Primary alcohols and derivatives thereof, such as EBC-46 (tigilanol tiglate), can activate some forms of PKC (protein kinase C), promote a local immune response against the tumor, which in turn destroys the blood vessels of the tumor, and eventually kills cancer cells.

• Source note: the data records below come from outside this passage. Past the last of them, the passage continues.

/-- A malformed frame at a ready link (R157 steps 1 and 2): LINK_ERROR when its check byte does not match, BAD_REQUEST when its kind, length or an
enumerated field is undefined, with an empty payload and the tag of its head byte; no block but the link sees it. At a WORKING link, LINK_ERROR's row
changes nothing (log 12). A payload reads as a request only under a kind 1..8 at a length that Table 9-4 allows, and then exactly when each of its
enumerated fields holds a code of Table 9-2: a handle's port byte is 0..23 or 255 and its generation 0..15. -/
def Obligations.MalformedFrameAnswered : Prop :=
  (∀ (s : State) (slot : SlotIx) (f : RawFrame),
    (s.linkReady slot → f.checkOk = false →
      exec (.linkError slot f) s = .next (s.answer slot (headTag f.head) { status := .linkError, payload := [] })) ∧
    (s.linkReady slot → f.checkOk = true → parseRequest (headKind f.head) f.payload = none →
      exec (.linkError slot f) s = .next (s.answer slot (headTag f.head) { status := .badRequest, payload := [] })) ∧
    (s.linkWorking slot → exec (.linkError slot f) s = .next s)) ∧
  (∀ (kind : Nat) (payload : List Byte),
    (kind, payload.length) ∉ [(1, 1), (2, 14), (3, 9), (4, 2), (5, 4), (6, 0), (6, 1), (7, 0), (8, 3)] → parseRequest kind payload = none) ∧
  (let reads : Nat → List Byte → Prop := fun kind payload => (parseRequest kind payload).isSome = true
   let handle : Byte → Byte → Prop := fun port gen => (port.toNat < 24 ∨ port.toNat = 255) ∧ gen.toNat < 16
   (∀ keep, reads 1 [keep] ↔ keep.toNat < 2) ∧
   (∀ line f3 f2 f1 f0 t1 t0 policy d1 d0 l1 l0 port gen,
     reads 2 [line, f3, f2, f1, f0, t1, t0, policy, d1, d0, l1, l0, port, gen] ↔ line.toNat < 2 ∧ policy.toNat < 3 ∧ handle port gen) ∧
   (∀ port gen f3 f2 f1 f0 t1 t0 gap, reads 3 [port, gen, f3, f2, f1, f0, t1, t0, gap] ↔ handle port gen ∧ gap.toNat < 2) ∧
   (∀ port gen, reads 4 [port, gen] ↔ handle port gen) ∧
   (∀ port gen p1 p0, reads 5 [port, gen, p1, p0] ↔ handle port gen) ∧
   reads 6 [] ∧ (∀ line, reads 6 [line] ↔ line.toNat < 2) ∧
   reads 7 [] ∧
   (∀ place kind seq, reads 8 [place, kind, seq] ↔ place.toNat < 3 ∧ kind.toNat < 11))

/-- A WORKING link (R157, R158): a refused frame's tag is held when its check byte matches, replacing any tag held, and the frame is discarded
when it does not; at the end of the answer the link returns to IDLE, and a held BUSY tag leaves the hold and is sent as a BUSY answer with an
empty payload; the end of that BUSY answer leaves the wire to the next answer. Where no current answer is on the wire, ANSWER_SENT changes
nothing (log 5). -/
def Obligations.WorkingLinkRefusesAndIsFreed : Prop :=
  ∀ (s : State) (slot : SlotIx),
    (∀ f : RawFrame, s.linkWorking slot →
      (f.checkOk = true → exec (.frameRefusedBusy slot f) s =
        .next { s with links := wr s.links slot { s.link slot with busyTag := some (headTag f.head) } }) ∧
      (f.checkOk = false → exec (.frameRefusedBusy slot f) s = .next s)) ∧
    ((s.link slot).current.isSome = true → (s.link slot).busyTx = none → (s.link slot).busyTag = none →
      exec (.answerSent slot) s = .next { s with links := wr s.links slot { s.link slot with current := none } }) ∧
    (∀ tag, (s.link slot).current.isSome = true → (s.link slot).busyTx = none → (s.link slot).busyTag = some tag →
      exec (.answerSent slot) s = .next { s with links := wr s.links slot { s.link slot with
        current := none, busyTag := none, busyTx := some { frame := answerBytes tag 1 [], sent := 0 } } }) ∧
    ((s.link slot).current = none ∨ (s.link slot).busyTx ≠ none → exec (.answerSent slot) s = .next s) ∧
    exec (.busyAnswerSent slot) s = .next { s with links := wr s.links slot { s.link slot with busyTx := none } }

/-- The PRESENT line (R167): its assertion outside start-up begins listening with the receiver hunting and changes no grant and no notice; slot
loss resets and mutes the link, retires both ports with reason SLOT_LOSS, line A before line B and their requests in one moment (log 6), and
leaves none of the slot's kinds pending. In start-up only the level changes (log 26). -/
def Obligations.PresentLineAndSlotLoss : Prop :=
  ∀ (s : State) (slot : SlotIx),
    (s.restart.startUp = .running → rd s.present slot = false → exec (.presentAsserted slot) s =
      .next { s with present := wr s.present slot true,
                     links := wr s.links slot { s.link slot with listening := true, receiver := .hunting } }) ∧
    (rd s.present slot = true → exec (.presentAsserted slot) s = .next s) ∧
    (s.restart.startUp ≠ .running → exec (.presentAsserted slot) s = .next { s with present := wr s.present slot true } ∧
      exec (.slotLoss slot) s = .next { s with present := wr s.present slot false }) ∧
    (s.restart.startUp = .running →
      let u : State := { s with present := wr s.present slot false, links := wr s.links slot LinkRec.mute }
      let r := u.oneMoment (fun v => (v.retire (portOf slot .a) .slotLoss).retire (portOf slot .b) .slotLoss)
      ∃ t, exec (.slotLoss slot) s = .next t ∧
        t.present = wr s.present slot false ∧ t.links = wr s.links slot LinkRec.mute ∧
        t.grantAt (portOf slot .a) = none ∧ t.grantAt (portOf slot .b) = none ∧
        t.engine = r.engine ∧ t.switch = r.switch ∧ t.loops = r.loops ∧ t.attn slot = false ∧
        (∀ p k, (rd (rd t.notices.ports p).kinds k).seq = (rd (rd s.notices.ports p).kinds k).seq) ∧
        (∀ j, j ≠ slot → t.attn j = s.attn j ∧ rd t.notices.slots j = rd s.notices.slots j) ∧
        t.restart = s.restart ∧ t.station = s.station ∧ t.plan = s.plan ∧ t.maint = s.maint ∧ t.pending = s.pending)

/-! ### Grants: REQUEST and allocation -/

/-- The search of R9, in its order: the lowest LOCKED loop whose entry satisfies the target, else the lowest loop in ACQUIRING, TRACKING or WAITING
whose entry satisfies it, else the lowest idle, unquarantined loop on the lowest entry that satisfies it, excluded loops left aside; and no loop
where none of these is found. -/
def Obligations.AllocationSearchOrder : Prop :=
  ∀ (s : State) (f tol : Nat) (ex : Option LoopIx),
    let sat : LoopIx → EntryIx → Nat → Prop := fun k i d =>
      ex ≠ some k ∧ (s.loop k).run.map Run.entry = some i ∧ matchEntry s.plan s.station.rate i f tol = some d
    let locked : LoopIx → Prop := fun k => (s.loop k).state = .locked
    let unlocked : LoopIx → Prop := fun k => (s.loop k).state = .acquiring ∨ (s.loop k).state = .tracking ∨ (s.loop k).state = .waiting
    let startable : LoopIx → Prop := fun k => ex ≠ some k ∧ (s.loop k).state = .idle ∧ (s.loop k).failed = none
    (∀ k i d, locked k → sat k i d → (∀ j < k, locked j → ∀ i d, ¬ sat j i d) →
      s.allocate f tol ex = some { loop := k, entry := i, d := d }) ∧
    ((∀ j, locked j → ∀ i d, ¬ sat j i d) →
      (∀ k i d, unlocked k → sat k i d → (∀ j < k, unlocked j → ∀ i d, ¬ sat j i d) →
        s.allocate f tol ex = some { loop := k, entry := i, d := d }) ∧
      ((∀ j, unlocked j → ∀ i d, ¬ sat j i d) →
        (∀ k i d, startable k → (∀ j < k, ¬ startable j) → matchEntry s.plan s.station.rate i f tol = some d →
          (∀ j < i, matchEntry s.plan s.station.rate j f tol = none) → s.allocate f tol ex = some { loop := k, entry := i, d := d }) ∧
        ((∀ k, ¬ startable k) ∨ (∀ i, matchEntry s.plan s.station.rate i f tol = none) → s.allocate f tol ex = none)))

/-- A REQUEST refused (R8, R10), in the order of its checks: HELD, BAD_REQUEST, IN_USE, then for an unaligned one NO_MATCH when no entry satisfies
the target and NO_LOOP when one does but no loop could be given. The answer is all that changes. -/
def Obligations.RequestRefused : Prop :=
  ∀ (s : State) (slot : SlotIx) (tag : Tag) (a : RequestArgs), s.linkReady slot →
    let p := portOf slot a.line
    let inRange := 1 ≤ a.f ∧ a.f ≤ 250000000 ∧ 1 ≤ a.tol ∧ a.tol ≤ 500 ∧
      (if a.policy = .fallback then 1 ≤ a.fd ∧ a.fd ≤ 65535 else a.fd = 0) ∧ (a.lease = 0 ∨ (1 ≤ a.lease ∧ a.lease ≤ 3600))
    let refused := fun st => exec (.request slot tag a) s = .next (s.answer slot tag { status := st, payload := [] })
    (s.maint.hold = true → refused .held) ∧
    (s.maint.hold = false → ¬ inRange → refused .badRequest) ∧
    (s.maint.hold = false → inRange → (s.grantAt p).isSome = true → refused .inUse) ∧
    (s.maint.hold = false → inRange → s.grantAt p = none → a.align = none → s.allocate a.f a.tol none = none →
      ((∀ i, matchEntry s.plan s.station.rate i a.f a.tol = none) → refused .noMatch) ∧
      ((∃ i, (matchEntry s.plan s.station.rate i a.f a.tol).isSome = true) → refused .noLoop))

/-- A REQUEST that allocation serves creates its grant in one action (R3, R6, R11, R12): the next generation, the PENDING record, a CURRENT binding at
the tail of the loop's list, a start when the loop was IDLE, and a switch of the port to the loop when it is LOCKED and to the pending source
otherwise; it is answered OK with the handle, PENDING, the lease time and no group; nothing else changes, and no notice is raised. -/
def Obligations.RequestCreatesGrant : Prop :=
  ∀ (s : State) (slot : SlotIx) (tag : Tag) (a : RequestArgs) (b : GrantBinding), s.linkReady slot → s.maint.hold = false →
    1 ≤ a.f ∧ a.f ≤ 250000000 ∧ 1 ≤ a.tol ∧ a.tol ≤ 500 ∧
      (if a.policy = .fallback then 1 ≤ a.fd ∧ a.fd ≤ 65535 else a.fd = 0) ∧ (a.lease = 0 ∨ (1 ≤ a.lease ∧ a.lease ≤ 3600)) →
    s.grantAt (portOf slot a.line) = none → a.align = none → s.allocate a.f a.tol none = some b →
    let p := portOf slot a.line
    let gen : Mod16 := rd s.engine.generations p + 1
    let mode := planMode s.plan b.entry
    let started : LoopRec :=
      { state := if s.station.station = none then .waiting else .acquiring, failed := none,
        run := some { entry := b.entry, mode := mode }, good := 0, lastError := none,
        timer := some (match mode with
          | .auto => { kind := .acquire, remaining := s.loops.acquireLimit }
          | .timed settle => { kind := .settle, remaining := settle }) }
    let loops := if (s.loop b.loop).state = .idle then { s.loops with loops := wr s.loops.loops b.loop started } else s.loops
    let target : Source := if (s.loop b.loop).state = .locked then .loop b.loop b.d none
      else if a.policy = .fallback then .fallback a.fd else .none
    let grant : Grant :=
      { gen := gen, state := .pending, f := a.f, tol := a.tol, policy := a.policy,
        fd := if a.policy = .fallback then some a.fd else none,
        lease := if a.lease = 0 then none else some { period := a.lease, remaining := a.lease * 1000 },
        binding := some b, group := none, retune := none, mark := false }
    let binding : Binding := { handle := { port := p, gen := gen }, d := b.d, role := .current }
    exec (.request slot tag a) s = .next (State.answer
      { s with
        engine := { s.engine with generations := wr s.engine.generations p gen, grants := wr s.engine.grants p (some grant),
                                  lists := wr s.engine.lists b.loop (rd s.engine.lists b.loop ++ [binding]) },
        loops := loops,
        switch := s.switch.request loops.loops s.station.station p target }
      slot tag { status := .ok, payload := [toByte p.val, toByte gen.val, 0x00#8] ++ be32 (a.lease * 1000) ++ [0x00#8] })

/-- An aligned REQUEST refused (R14), in the order of its checks after those of R8: STALE, ALIGN_REFUSED for a STRANDED grant or one with a NEW_LOOP
retune, NO_LOOP for a loop in HOLDOVER, NO_MATCH, ALIGN_REFUSED for a full group, for want of a group id, and for a least common multiple above
4,096. The answer is all that changes. -/
def Obligations.AlignedRequestRefused : Prop :=
  ∀ (s : State) (slot : SlotIx) (tag : Tag) (a : RequestArgs) (hd : Handle), s.linkReady slot → s.maint.hold = false →
    requestAcceptable a = true → s.grantAt (portOf slot a.line) = none → a.align = some hd →
    let refused := fun st => exec (.request slot tag a) s = .next (s.answer slot tag { status := st, payload := [] })
    (s.resolve hd = none → refused .stale) ∧
    (∀ h, s.resolve hd = some h →
      (h.state = .stranded ∨ (∃ t f tol cut, h.retune = some (.newLoop t f tol cut)) → refused .alignRefused) ∧
      (∀ hb, h.state ≠ .stranded → (∀ t f tol cut, h.retune ≠ some (.newLoop t f tol cut)) → h.binding = some hb →
        ((s.loop hb.loop).state = .holdover → refused .noLoop) ∧
        ((s.loop hb.loop).state ≠ .holdover →
          (matchEntry s.plan s.station.rate hb.entry a.f a.tol = none → refused .noMatch) ∧
          (∀ d, matchEntry s.plan s.station.rate hb.entry a.f a.tol = some d →
            (∀ gi gr, h.group = some gi → rd s.engine.groups gi = some gr →
              (8 ≤ gr.members.length → refused .alignRefused) ∧
              (gr.members.length < 8 → 4096 < lcmOf (d :: gr.g :: s.memberDividers gr.members) → refused .alignRefused)) ∧
            (h.group = none →
              ((∀ gi, (rd s.engine.groups gi).isSome = true) → refused .alignRefused) ∧
              (4096 < lcmOf (d :: h.groupDividers) → refused .alignRefused))))))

Therefore, the production cost is high in view of the complex structure of primary Buddha alcohols. The invention aims to obtain the cyclobutanone derivative which has the same biological activity, is simple in structure and easy to synthesize and manufacture, and the small molecular compound of the derivative has good TRPV1 inhibition activity and anti-tumor activity.
Disclosure of Invention
The invention provides a cyclobutanone TRPV1 inhibitor which has an anti-tumor activity effect. Specifically provides a cyclobutanone derivative with TRPV1 inhibition activity and anti-tumor activity, a preparation method and application thereof, wherein the derivative is a compound shown in a formula Ia or a formula Ib.
To achieve the object of the present invention, the following embodiments are provided.
In one embodiment selected from the group consisting of compounds of formula Ia or formula Ib,
in the method, in the process of the invention,
R 1 is a substituted or unsubstituted siloxyl group;
R 2 is H;
R 3 is H, C C4 alkyl, propenyl or-CH 2C (O) CH3 group.
Preferably, the method comprises the steps of,
R 1 is that
R 2 Is H;
R 3 is H, methyl, ethyl, -CH 2 -CH=CH 2 Radical or-CH 2 C(O)CH 3 A base.
In a specific embodiment, the compounds of formula Ia or formula Ib of the present invention are selected from:
the compounds of formula Ia or formula Ib according to the invention can be prepared by the following reaction scheme:
in the above-mentioned reaction scheme, the reaction mixture,
R 1 is a substituted or unsubstituted siloxyl group;
R 2 is H;
R 3 is H, C C4 alkyl, propenyl or-CH 2C (O) CH3 group.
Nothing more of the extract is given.